● EXERCISE DETAILS
Lines holding the string "fields" in the listing below are to be copied.

● THE INPUT
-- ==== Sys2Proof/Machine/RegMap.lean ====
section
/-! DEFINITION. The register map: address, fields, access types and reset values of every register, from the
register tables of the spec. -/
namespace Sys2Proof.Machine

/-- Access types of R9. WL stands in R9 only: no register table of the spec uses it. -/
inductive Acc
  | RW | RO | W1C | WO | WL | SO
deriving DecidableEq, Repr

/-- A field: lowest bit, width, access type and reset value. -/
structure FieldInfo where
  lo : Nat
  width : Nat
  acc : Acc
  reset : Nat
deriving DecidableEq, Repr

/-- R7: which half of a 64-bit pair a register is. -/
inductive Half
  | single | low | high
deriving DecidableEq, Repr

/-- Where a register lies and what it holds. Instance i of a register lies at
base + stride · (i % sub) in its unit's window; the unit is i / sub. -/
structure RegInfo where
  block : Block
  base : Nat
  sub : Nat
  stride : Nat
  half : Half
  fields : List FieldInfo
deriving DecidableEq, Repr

● SOLUTION TO THIS EXERCISE
/-! DEFINITION. The register map: address, fields, access types and reset values of every register, from the
  fields : List FieldInfo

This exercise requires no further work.